# [WHAT NEEDS TO BE DONE]
Reproduce the opening lines of the records exactly, up to and including the line in which "## Vectors -/" occurs.
————
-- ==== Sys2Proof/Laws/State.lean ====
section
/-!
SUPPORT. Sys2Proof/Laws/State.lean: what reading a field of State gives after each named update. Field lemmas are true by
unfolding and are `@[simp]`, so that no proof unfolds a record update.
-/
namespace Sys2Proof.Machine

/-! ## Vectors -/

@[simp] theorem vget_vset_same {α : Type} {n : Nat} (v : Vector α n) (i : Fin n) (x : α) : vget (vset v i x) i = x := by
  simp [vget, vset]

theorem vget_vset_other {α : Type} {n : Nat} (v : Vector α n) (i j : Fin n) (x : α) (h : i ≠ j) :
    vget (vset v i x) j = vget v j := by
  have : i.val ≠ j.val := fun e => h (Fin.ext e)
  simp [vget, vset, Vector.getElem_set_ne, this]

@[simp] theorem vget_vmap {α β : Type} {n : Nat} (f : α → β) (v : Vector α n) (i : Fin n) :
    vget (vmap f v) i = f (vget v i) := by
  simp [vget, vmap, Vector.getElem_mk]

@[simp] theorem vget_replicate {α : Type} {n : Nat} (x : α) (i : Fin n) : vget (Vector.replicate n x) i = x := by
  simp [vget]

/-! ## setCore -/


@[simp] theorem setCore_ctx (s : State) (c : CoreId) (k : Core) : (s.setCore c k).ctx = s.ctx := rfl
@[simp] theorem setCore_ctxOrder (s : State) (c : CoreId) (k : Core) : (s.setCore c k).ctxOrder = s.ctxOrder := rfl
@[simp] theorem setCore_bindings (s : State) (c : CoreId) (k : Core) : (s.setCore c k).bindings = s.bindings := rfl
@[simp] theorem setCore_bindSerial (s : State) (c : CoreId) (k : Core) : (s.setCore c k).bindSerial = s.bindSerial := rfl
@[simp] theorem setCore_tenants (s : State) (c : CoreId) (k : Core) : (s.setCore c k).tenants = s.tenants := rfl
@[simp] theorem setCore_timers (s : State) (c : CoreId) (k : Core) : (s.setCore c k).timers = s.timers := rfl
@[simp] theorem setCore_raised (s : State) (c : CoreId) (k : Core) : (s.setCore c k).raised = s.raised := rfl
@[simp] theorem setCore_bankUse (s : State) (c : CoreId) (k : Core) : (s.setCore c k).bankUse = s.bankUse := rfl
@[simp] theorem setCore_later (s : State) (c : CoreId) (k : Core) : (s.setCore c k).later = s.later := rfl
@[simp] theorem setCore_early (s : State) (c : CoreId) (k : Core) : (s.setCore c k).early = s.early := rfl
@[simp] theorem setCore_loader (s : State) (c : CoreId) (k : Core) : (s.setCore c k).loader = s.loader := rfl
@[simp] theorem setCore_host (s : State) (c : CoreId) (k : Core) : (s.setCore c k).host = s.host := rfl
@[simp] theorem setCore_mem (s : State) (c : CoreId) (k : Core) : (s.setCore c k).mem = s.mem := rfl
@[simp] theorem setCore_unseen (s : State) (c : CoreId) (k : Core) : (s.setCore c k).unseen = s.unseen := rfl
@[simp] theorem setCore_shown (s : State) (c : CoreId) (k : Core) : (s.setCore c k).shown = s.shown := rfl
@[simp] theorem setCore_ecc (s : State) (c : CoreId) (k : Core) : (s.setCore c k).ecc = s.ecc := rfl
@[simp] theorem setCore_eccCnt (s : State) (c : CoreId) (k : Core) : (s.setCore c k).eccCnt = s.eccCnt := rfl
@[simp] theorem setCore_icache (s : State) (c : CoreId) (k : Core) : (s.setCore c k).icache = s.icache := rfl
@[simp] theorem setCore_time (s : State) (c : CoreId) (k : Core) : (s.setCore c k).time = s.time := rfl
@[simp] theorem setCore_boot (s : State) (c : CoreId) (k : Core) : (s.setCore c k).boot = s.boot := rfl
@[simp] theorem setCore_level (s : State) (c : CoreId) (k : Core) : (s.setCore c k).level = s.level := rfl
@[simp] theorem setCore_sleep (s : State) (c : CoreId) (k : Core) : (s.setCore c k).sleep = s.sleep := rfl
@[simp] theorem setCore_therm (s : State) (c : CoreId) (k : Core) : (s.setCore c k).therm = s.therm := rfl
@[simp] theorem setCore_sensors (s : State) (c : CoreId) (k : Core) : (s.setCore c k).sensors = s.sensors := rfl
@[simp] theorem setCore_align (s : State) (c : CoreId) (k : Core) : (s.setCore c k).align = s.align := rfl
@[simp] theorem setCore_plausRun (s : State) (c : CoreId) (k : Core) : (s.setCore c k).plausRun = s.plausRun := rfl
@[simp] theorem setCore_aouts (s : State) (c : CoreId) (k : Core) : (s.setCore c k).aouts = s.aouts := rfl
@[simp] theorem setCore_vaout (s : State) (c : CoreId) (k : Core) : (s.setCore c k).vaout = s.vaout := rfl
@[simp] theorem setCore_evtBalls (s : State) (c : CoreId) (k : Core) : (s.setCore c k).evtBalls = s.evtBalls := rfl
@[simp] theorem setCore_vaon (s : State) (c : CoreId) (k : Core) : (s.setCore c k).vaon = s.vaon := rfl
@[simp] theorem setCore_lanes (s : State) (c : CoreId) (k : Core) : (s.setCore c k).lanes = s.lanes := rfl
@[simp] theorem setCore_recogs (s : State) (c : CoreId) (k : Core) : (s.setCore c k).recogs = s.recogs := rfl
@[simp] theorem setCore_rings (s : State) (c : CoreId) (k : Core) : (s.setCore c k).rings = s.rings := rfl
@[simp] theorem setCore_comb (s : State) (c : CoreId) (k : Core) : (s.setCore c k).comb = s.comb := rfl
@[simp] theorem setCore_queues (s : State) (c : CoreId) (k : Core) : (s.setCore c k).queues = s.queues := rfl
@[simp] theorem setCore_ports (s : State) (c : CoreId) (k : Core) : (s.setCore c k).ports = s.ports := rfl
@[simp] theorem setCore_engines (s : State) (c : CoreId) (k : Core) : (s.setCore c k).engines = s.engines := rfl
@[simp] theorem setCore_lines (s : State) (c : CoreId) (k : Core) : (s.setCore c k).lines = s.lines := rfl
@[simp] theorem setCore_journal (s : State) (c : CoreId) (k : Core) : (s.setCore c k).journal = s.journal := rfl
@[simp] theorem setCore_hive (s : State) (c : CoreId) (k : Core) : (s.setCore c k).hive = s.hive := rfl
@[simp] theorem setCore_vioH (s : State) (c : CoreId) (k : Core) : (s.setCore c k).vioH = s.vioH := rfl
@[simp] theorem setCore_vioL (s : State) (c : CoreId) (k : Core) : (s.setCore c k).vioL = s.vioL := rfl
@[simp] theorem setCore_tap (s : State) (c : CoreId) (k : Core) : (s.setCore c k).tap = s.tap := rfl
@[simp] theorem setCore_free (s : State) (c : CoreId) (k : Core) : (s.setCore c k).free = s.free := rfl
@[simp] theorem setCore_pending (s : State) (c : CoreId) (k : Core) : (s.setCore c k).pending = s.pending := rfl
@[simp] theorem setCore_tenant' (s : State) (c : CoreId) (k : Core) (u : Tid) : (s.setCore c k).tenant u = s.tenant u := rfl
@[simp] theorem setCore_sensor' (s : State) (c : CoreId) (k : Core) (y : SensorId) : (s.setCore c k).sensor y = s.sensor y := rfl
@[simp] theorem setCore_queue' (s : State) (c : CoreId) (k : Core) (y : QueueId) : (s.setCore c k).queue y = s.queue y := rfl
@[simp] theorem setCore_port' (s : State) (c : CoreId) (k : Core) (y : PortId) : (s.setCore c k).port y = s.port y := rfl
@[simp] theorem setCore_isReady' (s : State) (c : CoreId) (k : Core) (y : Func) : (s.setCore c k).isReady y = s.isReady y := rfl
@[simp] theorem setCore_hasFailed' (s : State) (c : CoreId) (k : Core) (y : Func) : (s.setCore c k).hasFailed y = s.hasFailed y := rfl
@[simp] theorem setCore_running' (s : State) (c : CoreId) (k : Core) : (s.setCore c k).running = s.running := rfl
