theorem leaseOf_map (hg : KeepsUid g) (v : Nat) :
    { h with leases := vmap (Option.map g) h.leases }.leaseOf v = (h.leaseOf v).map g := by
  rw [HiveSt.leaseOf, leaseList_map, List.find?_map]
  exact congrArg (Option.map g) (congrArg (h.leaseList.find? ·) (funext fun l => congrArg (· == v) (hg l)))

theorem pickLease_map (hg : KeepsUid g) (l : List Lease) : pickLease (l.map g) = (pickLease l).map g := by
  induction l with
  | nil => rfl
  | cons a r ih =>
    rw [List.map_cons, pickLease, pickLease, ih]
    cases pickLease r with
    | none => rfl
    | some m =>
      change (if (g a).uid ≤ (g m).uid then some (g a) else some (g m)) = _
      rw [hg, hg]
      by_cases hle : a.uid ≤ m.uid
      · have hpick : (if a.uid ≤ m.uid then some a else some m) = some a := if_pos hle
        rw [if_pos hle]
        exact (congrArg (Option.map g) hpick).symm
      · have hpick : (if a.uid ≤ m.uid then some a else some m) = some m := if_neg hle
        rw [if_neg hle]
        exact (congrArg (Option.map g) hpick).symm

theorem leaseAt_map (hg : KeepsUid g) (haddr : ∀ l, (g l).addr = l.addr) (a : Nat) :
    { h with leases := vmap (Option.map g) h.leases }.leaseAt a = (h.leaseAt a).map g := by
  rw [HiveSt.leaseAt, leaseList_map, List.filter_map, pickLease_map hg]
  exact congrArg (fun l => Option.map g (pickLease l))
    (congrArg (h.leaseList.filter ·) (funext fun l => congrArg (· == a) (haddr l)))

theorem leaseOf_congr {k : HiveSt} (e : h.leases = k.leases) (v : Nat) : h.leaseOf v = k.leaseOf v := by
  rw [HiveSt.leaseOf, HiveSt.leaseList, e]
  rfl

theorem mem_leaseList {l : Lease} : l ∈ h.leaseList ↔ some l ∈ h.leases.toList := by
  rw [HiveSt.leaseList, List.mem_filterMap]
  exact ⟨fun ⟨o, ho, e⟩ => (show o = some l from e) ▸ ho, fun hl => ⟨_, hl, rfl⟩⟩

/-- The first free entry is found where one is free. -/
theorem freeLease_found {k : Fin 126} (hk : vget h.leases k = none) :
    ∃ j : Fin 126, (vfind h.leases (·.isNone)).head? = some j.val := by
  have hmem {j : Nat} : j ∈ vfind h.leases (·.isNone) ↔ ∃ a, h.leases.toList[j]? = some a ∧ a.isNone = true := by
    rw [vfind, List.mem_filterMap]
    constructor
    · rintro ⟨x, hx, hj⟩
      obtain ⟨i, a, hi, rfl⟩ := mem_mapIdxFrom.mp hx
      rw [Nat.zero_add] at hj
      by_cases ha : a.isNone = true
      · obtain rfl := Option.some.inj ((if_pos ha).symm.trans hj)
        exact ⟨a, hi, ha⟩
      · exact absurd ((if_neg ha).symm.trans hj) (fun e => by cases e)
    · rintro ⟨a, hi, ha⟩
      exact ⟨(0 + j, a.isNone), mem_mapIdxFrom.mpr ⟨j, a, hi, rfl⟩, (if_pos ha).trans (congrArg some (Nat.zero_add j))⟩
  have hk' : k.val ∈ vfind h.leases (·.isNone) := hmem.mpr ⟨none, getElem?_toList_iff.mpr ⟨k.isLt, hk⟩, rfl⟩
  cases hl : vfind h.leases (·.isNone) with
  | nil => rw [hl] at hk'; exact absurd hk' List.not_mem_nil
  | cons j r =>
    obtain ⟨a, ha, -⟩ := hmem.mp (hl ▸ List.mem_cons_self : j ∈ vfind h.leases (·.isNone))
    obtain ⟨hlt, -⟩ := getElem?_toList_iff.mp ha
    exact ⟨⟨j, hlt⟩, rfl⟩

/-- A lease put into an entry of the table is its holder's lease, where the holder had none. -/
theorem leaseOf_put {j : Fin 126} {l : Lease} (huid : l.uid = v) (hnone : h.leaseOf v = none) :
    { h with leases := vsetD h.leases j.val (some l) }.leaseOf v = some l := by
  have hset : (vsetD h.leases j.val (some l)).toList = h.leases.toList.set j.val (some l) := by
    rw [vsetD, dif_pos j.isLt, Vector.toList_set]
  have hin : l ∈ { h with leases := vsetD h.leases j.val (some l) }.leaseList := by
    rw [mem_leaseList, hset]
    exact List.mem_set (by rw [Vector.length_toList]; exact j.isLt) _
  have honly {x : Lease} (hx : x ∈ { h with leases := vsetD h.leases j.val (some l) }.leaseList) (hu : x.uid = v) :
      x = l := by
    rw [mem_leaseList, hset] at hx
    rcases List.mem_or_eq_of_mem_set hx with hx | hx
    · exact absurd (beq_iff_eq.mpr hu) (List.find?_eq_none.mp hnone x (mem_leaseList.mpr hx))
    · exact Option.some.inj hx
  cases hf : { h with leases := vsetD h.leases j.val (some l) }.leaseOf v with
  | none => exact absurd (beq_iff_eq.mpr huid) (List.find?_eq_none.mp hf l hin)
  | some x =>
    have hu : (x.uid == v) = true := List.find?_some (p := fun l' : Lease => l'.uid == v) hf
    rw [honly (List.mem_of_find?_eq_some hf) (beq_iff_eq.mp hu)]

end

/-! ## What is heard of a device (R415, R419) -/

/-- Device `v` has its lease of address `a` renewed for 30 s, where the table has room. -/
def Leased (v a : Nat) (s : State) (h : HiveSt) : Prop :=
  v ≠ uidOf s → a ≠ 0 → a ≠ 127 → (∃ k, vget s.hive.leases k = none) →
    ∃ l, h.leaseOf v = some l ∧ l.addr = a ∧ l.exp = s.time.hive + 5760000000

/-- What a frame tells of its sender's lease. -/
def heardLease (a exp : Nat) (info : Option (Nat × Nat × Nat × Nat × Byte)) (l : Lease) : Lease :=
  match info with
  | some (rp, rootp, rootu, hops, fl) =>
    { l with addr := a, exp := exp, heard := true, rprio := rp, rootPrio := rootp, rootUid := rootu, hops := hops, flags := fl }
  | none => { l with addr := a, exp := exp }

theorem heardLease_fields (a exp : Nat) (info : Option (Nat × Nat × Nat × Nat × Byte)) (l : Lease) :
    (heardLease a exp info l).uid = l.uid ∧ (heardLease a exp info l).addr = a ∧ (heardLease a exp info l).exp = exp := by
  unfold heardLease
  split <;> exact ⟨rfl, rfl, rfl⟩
————
# [ANSWER TO THIS PROBLEM]
-- ==== Sys2Proof/Laws/State.lean ====
section
/-!
SUPPORT. Sys2Proof/Laws/State.lean: what reading a field of State gives after each named update. Field lemmas are true by
unfolding and are `@[simp]`, so that no proof unfolds a record update.
-/
namespace Sys2Proof.Machine

/-! ## Vectors -/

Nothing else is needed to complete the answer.